In the entries below, find each line with the string "lift" and copy it.

[[ PROVIDED DATA, beginning ]]

/-- `DMA`: Brenex dma shows every channel (R314). -/
def execDma (o : Via) (s : State) : Host.Outcome State Fault Refusal :=
  lift (row o (vDma o)) s

/-- `DMA_SHOW`: Brenex dma followed by a channel shows it in full (R314). -/
def execDmaShow (o : Via) (c : Fin 64) (s : State) : Host.Outcome State Fault Refusal :=
  lift (row o (vDmaShow o c)) s

/-- `DMA_OWN`: Brenex dma own writes OWN (R314). -/
def execDmaOwn (o : Via) (c : Fin 64) (f : Option (Fin 8)) (g : Option Nat) (s : State) : Host.Outcome State Fault Refusal :=
  lift (row o (vDmaOwn o c f g)) s

/-- `DMA_CFG`: Brenex dma cfg writes the channel configuration (R314). -/
def execDmaCfg (o : Via) (c : Fin 64) (x : DmaCfg) (g : Option Nat) (s : State) : Host.Outcome State Fault Refusal :=
  lift (row o (vDmaCfg o c x g)) s

/-- `DMA_PACE`: Brenex dma pace sets the queue and marks (R314). -/
def execDmaPace (o : Via) (c : Fin 64) (q : Nat) (high : Nat) (low : Nat) (g : Option Nat) (s : State) : Host.Outcome State Fault Refusal :=
  lift (row o (vDmaPace o c q high low g)) s

/-- `DMA_RING`: Brenex dma ring writes RBASE, RSIZE and HEAD (R314). -/
def execDmaRing (o : Via) (c : Fin 64) (base : Nat) (n : Nat) (head : Option Nat) (g : Option Nat) (s : State) : Host.Outcome State Fault Refusal :=
  lift (row o (vDmaRing o c base n head g)) s

/-- `DMA_KICK`: Brenex dma kick gives KICK (R314). -/
def execDmaKick (o : Via) (c : Fin 64) (g : Option Nat) (s : State) : Host.Outcome State Fault Refusal :=
  lift (row o (vDmaKick o c g)) s

/-- `DMA_STOP`: Brenex dma stop gives STOP (R314). -/
def execDmaStop (o : Via) (c : Fin 64) (g : Option Nat) (s : State) : Host.Outcome State Fault Refusal :=
  lift (row o (vDmaStop o c g)) s

/-- `DMA_CLEAR`: Brenex dma clear turns a faulted channel off and on (R312). -/
def execDmaClear (o : Via) (c : Fin 64) (g : Option Nat) (s : State) : Host.Outcome State Fault Refusal :=
  lift (row o (vDmaClear o c g)) s

/-- `X_DMA_MOVERS`: Brenex x dma movers shows each mover's progress (R315). -/
def execXDmaMovers (o : Via) (s : State) : Host.Outcome State Fault Refusal :=
  lift (row o (vXDmaMovers o)) s

/-- `X_DMA_INJECT`: Brenex x dma inject refuses a beat or withdraws a request once (R315). -/
def execXDmaInject (o : Via) (c : Fin 64) (withdraw : Bool) (s : State) : Host.Outcome State Fault Refusal :=
  lift (row o (vXDmaInject o c withdraw)) s

end Sys2Proof.Machine
end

[[ PROVIDED DATA, end ]]

RESULT BELOW:
  lift (row o (vDma o)) s
  lift (row o (vDmaShow o c)) s
  lift (row o (vDmaOwn o c f g)) s
  lift (row o (vDmaCfg o c x g)) s
  lift (row o (vDmaPace o c q high low g)) s
  lift (row o (vDmaRing o c base n head g)) s
  lift (row o (vDmaKick o c g)) s
  lift (row o (vDmaStop o c g)) s
  lift (row o (vDmaClear o c g)) s
  lift (row o (vXDmaMovers o)) s
  lift (row o (vXDmaInject o c withdraw)) s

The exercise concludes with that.